**What the task asks:** Keep to one stretch of the data below, the lines from the one with "first cycle -/" up to and including the one with "intro seed b0 b1 rest short", and return that stretch exactly.

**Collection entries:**
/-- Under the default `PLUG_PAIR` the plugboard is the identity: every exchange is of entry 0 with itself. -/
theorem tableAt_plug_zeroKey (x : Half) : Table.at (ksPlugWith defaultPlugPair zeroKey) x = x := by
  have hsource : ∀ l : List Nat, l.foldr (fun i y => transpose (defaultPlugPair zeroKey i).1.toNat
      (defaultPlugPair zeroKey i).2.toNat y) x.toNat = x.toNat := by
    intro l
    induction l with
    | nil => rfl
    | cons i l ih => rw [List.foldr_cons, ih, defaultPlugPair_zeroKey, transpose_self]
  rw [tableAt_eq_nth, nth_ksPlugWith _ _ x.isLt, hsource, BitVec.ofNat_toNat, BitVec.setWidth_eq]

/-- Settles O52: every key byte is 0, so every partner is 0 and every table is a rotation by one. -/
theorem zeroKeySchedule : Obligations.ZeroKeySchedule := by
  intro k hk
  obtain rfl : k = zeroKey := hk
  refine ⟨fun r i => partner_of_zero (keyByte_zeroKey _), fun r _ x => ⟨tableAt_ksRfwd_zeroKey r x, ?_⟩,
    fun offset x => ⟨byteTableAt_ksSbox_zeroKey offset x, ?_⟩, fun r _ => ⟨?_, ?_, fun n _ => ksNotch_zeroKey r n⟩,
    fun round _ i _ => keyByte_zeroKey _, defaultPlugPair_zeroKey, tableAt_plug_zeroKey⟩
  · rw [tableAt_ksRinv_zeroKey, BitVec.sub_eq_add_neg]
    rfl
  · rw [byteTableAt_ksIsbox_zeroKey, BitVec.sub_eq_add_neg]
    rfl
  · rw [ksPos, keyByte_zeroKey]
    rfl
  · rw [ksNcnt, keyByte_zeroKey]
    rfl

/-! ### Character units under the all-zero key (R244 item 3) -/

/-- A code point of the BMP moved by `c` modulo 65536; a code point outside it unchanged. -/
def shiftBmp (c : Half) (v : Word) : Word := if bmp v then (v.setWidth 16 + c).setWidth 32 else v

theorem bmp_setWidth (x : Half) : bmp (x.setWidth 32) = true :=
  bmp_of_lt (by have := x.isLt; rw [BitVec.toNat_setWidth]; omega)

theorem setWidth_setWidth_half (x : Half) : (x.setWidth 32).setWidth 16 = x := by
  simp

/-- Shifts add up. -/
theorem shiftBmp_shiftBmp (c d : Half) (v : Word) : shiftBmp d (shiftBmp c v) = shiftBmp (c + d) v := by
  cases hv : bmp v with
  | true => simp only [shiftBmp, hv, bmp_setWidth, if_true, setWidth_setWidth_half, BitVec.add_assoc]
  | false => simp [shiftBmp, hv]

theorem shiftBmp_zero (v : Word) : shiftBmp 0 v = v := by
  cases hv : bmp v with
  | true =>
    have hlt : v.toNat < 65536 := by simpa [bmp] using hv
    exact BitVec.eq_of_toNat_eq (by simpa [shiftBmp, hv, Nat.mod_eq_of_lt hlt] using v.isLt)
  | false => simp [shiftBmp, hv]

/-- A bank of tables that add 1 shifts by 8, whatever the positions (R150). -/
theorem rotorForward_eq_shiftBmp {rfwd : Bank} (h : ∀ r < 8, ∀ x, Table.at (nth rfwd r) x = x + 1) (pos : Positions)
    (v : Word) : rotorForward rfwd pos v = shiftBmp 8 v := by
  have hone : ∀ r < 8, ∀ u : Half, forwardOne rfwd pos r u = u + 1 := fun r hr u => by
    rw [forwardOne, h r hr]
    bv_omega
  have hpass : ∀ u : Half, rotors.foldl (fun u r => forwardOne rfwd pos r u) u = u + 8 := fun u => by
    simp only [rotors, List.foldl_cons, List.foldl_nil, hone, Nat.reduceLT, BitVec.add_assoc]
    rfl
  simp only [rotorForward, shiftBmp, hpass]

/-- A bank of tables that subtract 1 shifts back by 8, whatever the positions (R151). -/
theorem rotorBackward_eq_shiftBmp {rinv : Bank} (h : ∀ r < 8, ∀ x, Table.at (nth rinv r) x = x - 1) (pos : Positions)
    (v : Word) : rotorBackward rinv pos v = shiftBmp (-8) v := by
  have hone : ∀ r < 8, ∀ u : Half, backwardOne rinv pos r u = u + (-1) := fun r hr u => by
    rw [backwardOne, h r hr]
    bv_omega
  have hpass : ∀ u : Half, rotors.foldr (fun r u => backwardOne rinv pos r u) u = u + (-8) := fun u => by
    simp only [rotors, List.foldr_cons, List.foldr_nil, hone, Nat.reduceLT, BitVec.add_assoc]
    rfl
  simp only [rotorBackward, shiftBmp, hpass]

* * *

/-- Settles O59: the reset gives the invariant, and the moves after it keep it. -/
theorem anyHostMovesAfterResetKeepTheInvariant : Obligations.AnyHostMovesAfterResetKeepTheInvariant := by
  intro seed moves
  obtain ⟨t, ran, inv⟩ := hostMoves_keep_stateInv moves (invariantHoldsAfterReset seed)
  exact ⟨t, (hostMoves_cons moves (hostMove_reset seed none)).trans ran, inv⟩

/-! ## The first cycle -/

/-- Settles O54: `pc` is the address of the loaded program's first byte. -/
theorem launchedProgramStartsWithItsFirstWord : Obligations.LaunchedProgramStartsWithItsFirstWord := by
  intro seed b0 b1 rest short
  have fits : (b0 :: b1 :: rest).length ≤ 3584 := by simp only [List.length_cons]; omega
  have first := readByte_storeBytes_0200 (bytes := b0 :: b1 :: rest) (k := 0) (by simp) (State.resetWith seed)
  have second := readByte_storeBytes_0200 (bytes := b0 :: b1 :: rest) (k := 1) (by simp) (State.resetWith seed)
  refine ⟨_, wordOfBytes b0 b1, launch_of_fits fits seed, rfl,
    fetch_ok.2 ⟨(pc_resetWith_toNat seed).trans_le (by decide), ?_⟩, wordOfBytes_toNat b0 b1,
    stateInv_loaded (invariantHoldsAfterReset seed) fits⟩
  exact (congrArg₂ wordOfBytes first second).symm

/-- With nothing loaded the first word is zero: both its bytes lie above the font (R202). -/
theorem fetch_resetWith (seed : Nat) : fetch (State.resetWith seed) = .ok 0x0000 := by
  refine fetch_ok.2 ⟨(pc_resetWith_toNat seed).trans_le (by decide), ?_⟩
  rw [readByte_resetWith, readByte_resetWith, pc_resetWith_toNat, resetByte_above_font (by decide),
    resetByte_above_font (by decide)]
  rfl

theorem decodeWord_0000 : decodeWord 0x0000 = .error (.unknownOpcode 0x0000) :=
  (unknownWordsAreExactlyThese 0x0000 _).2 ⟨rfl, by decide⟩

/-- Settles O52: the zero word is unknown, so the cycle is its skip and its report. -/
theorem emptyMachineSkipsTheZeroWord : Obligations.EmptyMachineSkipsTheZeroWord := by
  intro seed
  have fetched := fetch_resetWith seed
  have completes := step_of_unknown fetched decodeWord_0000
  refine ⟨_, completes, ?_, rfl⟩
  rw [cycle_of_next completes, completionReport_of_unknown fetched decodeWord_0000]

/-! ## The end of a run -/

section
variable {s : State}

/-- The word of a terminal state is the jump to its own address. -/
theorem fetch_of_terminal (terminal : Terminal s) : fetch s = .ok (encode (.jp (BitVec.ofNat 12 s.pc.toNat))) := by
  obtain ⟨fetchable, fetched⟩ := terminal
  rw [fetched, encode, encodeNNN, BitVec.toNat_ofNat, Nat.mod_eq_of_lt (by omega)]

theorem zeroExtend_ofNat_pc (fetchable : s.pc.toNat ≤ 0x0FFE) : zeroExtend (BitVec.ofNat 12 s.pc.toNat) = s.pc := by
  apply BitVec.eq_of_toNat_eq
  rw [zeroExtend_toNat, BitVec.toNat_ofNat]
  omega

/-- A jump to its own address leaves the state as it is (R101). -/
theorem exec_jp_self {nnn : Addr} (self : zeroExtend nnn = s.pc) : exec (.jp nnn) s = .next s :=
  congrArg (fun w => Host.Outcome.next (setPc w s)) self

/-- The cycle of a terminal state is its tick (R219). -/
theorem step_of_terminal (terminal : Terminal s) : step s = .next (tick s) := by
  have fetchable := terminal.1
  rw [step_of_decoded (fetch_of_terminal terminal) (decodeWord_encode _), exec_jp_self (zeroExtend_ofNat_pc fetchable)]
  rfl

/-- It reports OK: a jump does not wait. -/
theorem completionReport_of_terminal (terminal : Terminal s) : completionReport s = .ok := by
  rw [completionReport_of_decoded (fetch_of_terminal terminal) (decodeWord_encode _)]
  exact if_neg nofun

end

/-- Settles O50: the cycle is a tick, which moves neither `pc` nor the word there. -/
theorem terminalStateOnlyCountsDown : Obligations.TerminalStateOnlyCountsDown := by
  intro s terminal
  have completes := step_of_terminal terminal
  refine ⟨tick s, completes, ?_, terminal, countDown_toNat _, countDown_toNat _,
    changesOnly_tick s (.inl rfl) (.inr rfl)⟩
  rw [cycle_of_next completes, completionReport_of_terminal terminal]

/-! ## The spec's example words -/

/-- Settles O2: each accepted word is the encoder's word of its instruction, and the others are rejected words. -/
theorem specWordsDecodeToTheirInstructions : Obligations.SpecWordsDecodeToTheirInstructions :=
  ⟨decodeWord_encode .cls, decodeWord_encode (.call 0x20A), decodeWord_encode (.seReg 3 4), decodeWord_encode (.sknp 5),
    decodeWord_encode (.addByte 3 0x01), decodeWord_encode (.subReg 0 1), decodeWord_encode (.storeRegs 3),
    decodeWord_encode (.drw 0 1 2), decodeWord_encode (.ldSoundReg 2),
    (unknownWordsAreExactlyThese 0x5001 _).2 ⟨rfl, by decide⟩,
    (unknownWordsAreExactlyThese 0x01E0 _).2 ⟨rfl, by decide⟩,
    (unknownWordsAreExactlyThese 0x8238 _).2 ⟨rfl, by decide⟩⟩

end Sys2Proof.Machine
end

**Exercise solution:**
/-! ## The first cycle -/

/-- Settles O54: `pc` is the address of the loaded program's first byte. -/
theorem launchedProgramStartsWithItsFirstWord : Obligations.LaunchedProgramStartsWithItsFirstWord := by
  intro seed b0 b1 rest short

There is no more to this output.